By Andrew Chung
May 7 (Reuters) – Louisiana urged the U.S. Supreme Court on Thursday to prevent abortion pills from being prescribed through telemedicine and distributed by mail, as the Republican-led state presses its case to overturn a 2023 federal rule that made access to the medication easier.
Republican Louisiana Attorney General Liz Murrill’s office in a filing asked the justices to deny emergency requests by two manufacturers of the abortion pill to lift a lower court’s decision that narrowed access to it by blocking the regulation nationwide while the state’s legal challenge continues.
The regulation concerning the medication, called mifepristone, was issued by the U.S. Food and Drug Administration during Democrat Joe Biden’s presidency.
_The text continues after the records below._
-- ==== Sys2Proof/Laws/Memory.lean ====
section
/-! SUPPORT. The laws of memory: reads after writes, and the canonical form kept by every memory operation. -/
namespace Sys2Proof.Machine

/-! ## Reads after writes -/

@[simp] theorem readByte_nil (a : Nat) : readByte [] a = initByte a := rfl

@[simp] theorem readByte_cons (b : Nat) (x : Byte) (m : Memory) (a : Nat) :
    readByte ((b, x) :: m) a = if b = a then x else readByte m a := rfl

theorem readByte_eraseCell (m : Memory) (a b : Nat) :
    readByte (eraseCell m a) b = if a = b then initByte b else readByte m b := by
  induction m with
  | nil => simp [eraseCell]
  | cons c m ih =>
    obtain ⟨d, x⟩ := c
    have ih' : readByte (List.filter (fun c => c.1 != a) m) b = if a = b then initByte b else readByte m b := ih
    by_cases h : d = a
    · subst h
      simp only [eraseCell, List.filter_cons, bne_self_eq_false, Bool.false_eq_true, ↓reduceIte, readByte_cons, ih']
      split <;> simp_all
    · simp only [eraseCell, List.filter_cons, bne_iff_ne, ne_eq, h, not_false_eq_true, ↓reduceIte, readByte_cons, ih']
      split <;> split <;> simp_all

theorem readByte_insertCell (m : Memory) (a b : Nat) (x : Byte) (h : ∀ c ∈ m, c.1 ≠ a) :
    readByte (insertCell m a x) b = if a = b then x else readByte m b := by
  induction m with
  | nil => simp [insertCell]
  | cons c m ih =>
    obtain ⟨d, y⟩ := c
    have hd : d ≠ a := h (d, y) (by simp)
    have ih' := ih fun c hc => h c (by simp [hc])
    unfold insertCell
    split
    · simp
    · simp only [readByte_cons, ih']
      split <;> split <;> simp_all

theorem eraseCell_ne (m : Memory) (a : Nat) : ∀ c ∈ eraseCell m a, c.1 ≠ a := by
  intro c hc
  simpa [eraseCell] using (List.mem_filter.mp hc).2

/-- Read after write of one byte, on any memory: the byte written at its address, the old byte elsewhere. -/
@[simp] theorem readByte_writeByte (m : Memory) (a b : Nat) (x : Byte) :
    readByte (writeByte m a x) b = if a = b then x else readByte m b := by
  unfold writeByte
  split
  · next h =>
    rw [readByte_eraseCell]
    split
    · next hab => rw [h, hab]
    · rfl
  · rw [readByte_insertCell _ _ _ _ (eraseCell_ne m a), readByte_eraseCell]
    split <;> rfl

/-- Read after a run of bytes is written: the run's byte inside it, the old byte outside. -/
theorem readByte_writeBytes (bytes : List Byte) (m : Memory) (a b : Nat) :
    readByte (writeBytes m a bytes) b =
      if h : a ≤ b ∧ b - a < bytes.length then bytes[b - a]'h.2 else readByte m b := by
  induction bytes generalizing m a with
  | nil => simp [writeBytes]
  | cons x rest ih =>
    simp only [writeBytes, ih, readByte_writeByte, List.length_cons]
    by_cases hab : a = b
    · subst hab; simp
    · by_cases h : a + 1 ≤ b ∧ b - (a + 1) < rest.length
      · have h' : a ≤ b ∧ b - a < rest.length + 1 := by omega
        have he : b - a = (b - (a + 1)) + 1 := by omega
        rw [dif_pos h, dif_pos h']
        simp only [he, List.getElem_cons_succ]
      · have h' : ¬ (a ≤ b ∧ b - a < rest.length + 1) := by omega
        rw [dif_neg h, dif_neg h', if_neg hab]

theorem readByte_writeBytes_inside (bytes : List Byte) (m : Memory) (a k : Nat) (h : k < bytes.length) :
    readByte (writeBytes m a bytes) (a + k) = bytes[k] := by
  rw [readByte_writeBytes, dif_pos (by omega)]
  simp

theorem readByte_writeBytes_outside (bytes : List Byte) (m : Memory) (a b : Nat)
    (h : b < a ∨ a + bytes.length ≤ b) : readByte (writeBytes m a bytes) b = readByte m b := by
  rw [readByte_writeBytes, dif_neg (by omega)]

@[simp] theorem readBytes_length (m : Memory) (a n : Nat) : (readBytes m a n).length = n := by
  induction n generalizing a with
  | zero => rfl
  | succ n ih => simp [readBytes, ih]

/-- Byte `k` of a run is the byte at its address. -/
@[simp] theorem readBytes_getElem (m : Memory) (a n k : Nat) (h : k < (readBytes m a n).length) :
    (readBytes m a n)[k] = readByte m (a + k) := by
  induction n generalizing a k with
  | zero => simp at h
  | succ n ih =>
    cases k with
    | zero => simp [readBytes]
    | succ k =>
      simp only [readBytes, List.getElem_cons_succ]
      rw [ih]
      congr 1
      omega

theorem readBytes_getD (m : Memory) (a n k : Nat) :
    (readBytes m a n).getD k 0 = if k < n then readByte m (a + k) else 0 := by
  by_cases h : k < n
  · rw [List.getD_eq_getElem _ _ (by simpa using h)]; simp [h]
  · rw [List.getD_eq_default _ _ (by simpa using h)]; simp [h]

/-! ## The canonical form -/

theorem memoryWf_cons (a : Nat) (x : Byte) (m : Memory) :
    memoryWf ((a, x) :: m) = true ↔
      a ≤ lastAddress ∧ x ≠ initByte a ∧ (∀ c ∈ m, a < c.1) ∧ memoryWf m = true := by
  simp [memoryWf, and_assoc]

theorem memoryWf_eraseCell (m : Memory) (a : Nat) (h : memoryWf m = true) : memoryWf (eraseCell m a) = true := by
  induction m with
  | nil => rfl
  | cons c m ih =>
    obtain ⟨b, x⟩ := c
    obtain ⟨h1, h2, h3, h4⟩ := (memoryWf_cons b x m).mp h
    by_cases hb : b = a
    · simpa [eraseCell, hb] using ih h4
    · have : eraseCell ((b, x) :: m) a = (b, x) :: eraseCell m a := by simp [eraseCell, hb]
      rw [this, memoryWf_cons]
      exact ⟨h1, h2, fun c hc => h3 c (List.mem_filter.mp hc).1, ih h4⟩

theorem mem_insertCell (m : Memory) (a : Nat) (x : Byte) (c : Host.Cell) (h : c ∈ insertCell m a x) :
    c = (a, x) ∨ c ∈ m := by
  induction m with
  | nil => simpa [insertCell] using h
  | cons d m ih =>
    obtain ⟨b, y⟩ := d
    unfold insertCell at h
    split at h
    · simpa using h
    · rcases List.mem_cons.mp h with h | h
      · exact .inr (by simp [h])
      · rcases ih h with h | h
        · exact .inl h
        · exact .inr (by simp [h])

theorem memoryWf_insertCell (m : Memory) (a : Nat) (x : Byte) (h : memoryWf m = true) (ha : a ≤ lastAddress)
    (hx : x ≠ initByte a) (hn : ∀ c ∈ m, c.1 ≠ a) : memoryWf (insertCell m a x) = true := by
  induction m with
  | nil => simp [insertCell, memoryWf, ha, hx]
  | cons c m ih =>
    obtain ⟨b, y⟩ := c
    obtain ⟨h1, h2, h3, h4⟩ := (memoryWf_cons b y m).mp h
    have hb : b ≠ a := hn (b, y) (by simp)
    unfold insertCell
    split
    · next hab =>
      rw [memoryWf_cons]
      refine ⟨ha, hx, ?_, h⟩
      intro c hc
      rcases List.mem_cons.mp hc with rfl | hc
      · exact hab
      · exact lt_trans hab (h3 c hc)
    · next hab =>
      rw [memoryWf_cons]
      refine ⟨h1, h2, ?_, ih h4 fun c hc => hn c (by simp [hc])⟩
      intro c hc
      rcases mem_insertCell m a x c hc with rfl | hc
      · exact lt_of_le_of_ne (not_lt.mp hab) hb
      · exact h3 c hc

/-- A write inside the address space keeps the canonical form. -/
theorem memoryWf_writeByte (m : Memory) (a : Nat) (x : Byte) (h : memoryWf m = true) (ha : a ≤ lastAddress) :
    memoryWf (writeByte m a x) = true := by
  unfold writeByte
  split
  · exact memoryWf_eraseCell m a h
  · next hx => exact memoryWf_insertCell _ a x (memoryWf_eraseCell m a h) ha hx (eraseCell_ne m a)

/-- A run of writes inside the address space keeps the canonical form. -/
theorem memoryWf_writeBytes (bytes : List Byte) (m : Memory) (a : Nat) (h : memoryWf m = true)
    (ha : a + bytes.length ≤ lastAddress + 1) : memoryWf (writeBytes m a bytes) = true := by
  induction bytes generalizing m a with
  | nil => exact h
  | cons x rest ih =>
    simp only [List.length_cons] at ha
    exact ih _ _ (memoryWf_writeByte m a x h (by omega)) (by omega)

/-- The memory `init` leaves is in canonical form. -/
theorem memoryWf_reset : memoryWf State.reset.mem = true := rfl

/-- Two memories in canonical form that read the same everywhere are the same list. -/
theorem memory_ext (m n : Memory) (hm : memoryWf m = true) (hn : memoryWf n = true)
    (h : ∀ a, readByte m a = readByte n a) : m = n := by
  have below : ∀ (m : Memory) (a : Nat), (∀ c ∈ m, a < c.1) → readByte m a = initByte a := by
    intro m a hm
    induction m with
    | nil => rfl
    | cons c m ih =>
      have h1 := hm c (by simp)
      rw [readByte_cons, if_neg (by omega)]
      exact ih fun c hc => hm c (by simp [hc])
  have rises : ∀ (a b : Nat) (m : Memory), a < b → (∀ c ∈ m, b < c.1) → ∀ (x : Byte), ∀ c ∈ (b, x) :: m, a < c.1 := by
    intro a b m hab hm x c hc
    rcases List.mem_cons.mp hc with rfl | hc
    · exact hab
    · exact lt_trans hab (hm c hc)
  induction m generalizing n with
  | nil =>
    cases n with
    | nil => rfl
    | cons d n =>
      obtain ⟨b, y⟩ := d
      obtain ⟨_, h2, _, _⟩ := (memoryWf_cons b y n).mp hn
      have := h b
      rw [readByte_nil, readByte_cons, if_pos rfl] at this
      exact absurd this.symm h2
  | cons c m ih =>
    obtain ⟨a, x⟩ := c
    obtain ⟨_, hx, hm3, hm4⟩ := (memoryWf_cons a x m).mp hm
    cases n with
    | nil =>
      have := h a
      rw [readByte_nil, readByte_cons, if_pos rfl] at this
      exact absurd this hx
    | cons d n =>
      obtain ⟨b, y⟩ := d
      obtain ⟨_, hy, hn3, hn4⟩ := (memoryWf_cons b y n).mp hn
      have hab : a = b := by
        rcases lt_trichotomy a b with hlt | heq | hgt
        · have := h a
          rw [below _ a (rises a b n hlt hn3 y), readByte_cons, if_pos rfl] at this
          exact absurd this hx
        · exact heq
        · have := h b
          rw [below _ b (rises b a m hgt hm3 x), readByte_cons, if_pos rfl] at this
          exact absurd this.symm hy
      subst hab
      have hxy : x = y := by simpa only [readByte_cons, if_true] using h a
      subst hxy
      congr 1
      refine ih n hm4 hn4 fun b => ?_
      by_cases hb : a = b
      · subst hb; rw [below m _ hm3, below n _ hn3]
      · simpa only [readByte_cons, if_neg hb] using h b

end Sys2Proof.Machine
end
Murrill’s office said the regulation has allowed medication abortions to skyrocket despite the state’s near-total ban on abortion.
“Notwithstanding Louisiana’s policy and laws, hundreds of abortions are occurring every month in Louisiana. That is the predictable consequence of a drug war enabled by President Biden’s FDA,” the office said in the filing.
The rule is currently in effect following an interim order by the Supreme Court on Monday that temporarily paused the decision by the New Orleans-based 5th U.S. Circuit Court of Appeals in favor of Louisiana. That action was intended to give the justices time to decide on the requests by mifepristone makers Danco Laboratories and GenBioPro.
The case has thrust the contentious issue of abortion back in front of the justices as abortion opponents again try to scale back access to mifepristone, with the November U.S. congressional elections looming.
The Supreme Court in 2024 unanimously rejected an initial bid by anti-abortion groups and doctors to roll back FDA regulations that had eased access to mifepristone, ruling that these plaintiffs lacked the necessary legal standing to pursue the challenge.
The ongoing battles over abortion rights follow the court’s 2022 ruling that overturned its 1973 Roe v. Wade precedent that had legalized abortion nationwide. That ruling has prompted 13 states to enact near-total bans on the procedure, while several others have sharply restricted access.
Since that ruling, anti-abortion advocates have targeted mifepristone, claiming that it is unsafe for women to take and that the FDA should not have approved it or relaxed limits on its use.
The FDA has said mifepristone was approved based on scientific evidence and continues to be safe and effective for its intended purpose when used as directed. Reproductive health experts note that hundreds of clinical trials, studies and medical reviews have shown that mifepristone is safe and that complications are exceedingly rare.
They have said abortion opponents have misrepresented studies that actually show that complications and serious adverse events for women who have accessed the pill by telehealth and the mail are rare.
Mifepristone, given FDA regulatory approval in 2000, is taken with another drug called misoprostol to perform medication abortions, a method that now accounts for more than 60% of all abortions in the United States.
Louisiana sued the U.S. Food and Drug Administration in 2025 claiming that the FDA’s determination that data supported eliminating the in-person dispensing requirement for mifepristone – which it calls a longstanding safeguard – was illegal and undermined the state’s abortion ban.
Danco Laboratories and GenBioPro intervened in the litigation to defend the regulation. Republican President Donald Trump’s administration opposed Louisiana’s challenge, citing an ongoing review of safety regulations concerning mifepristone. The administration also argued that Louisiana does not have legal standing to pursue its case.
In April, U.S. Judge David Joseph in Lafayette, Louisiana, declined to block the regulation but agreed with the administration to put the case on hold pending the review. The 5th Circuit blocked the rule on May 1.
Abortion rights advocates call the Trump administration’s review politically motivated and unnecessary given decades of studies showing the safety of mifepristone. They said that the review could lead to tighter restrictions on the medication.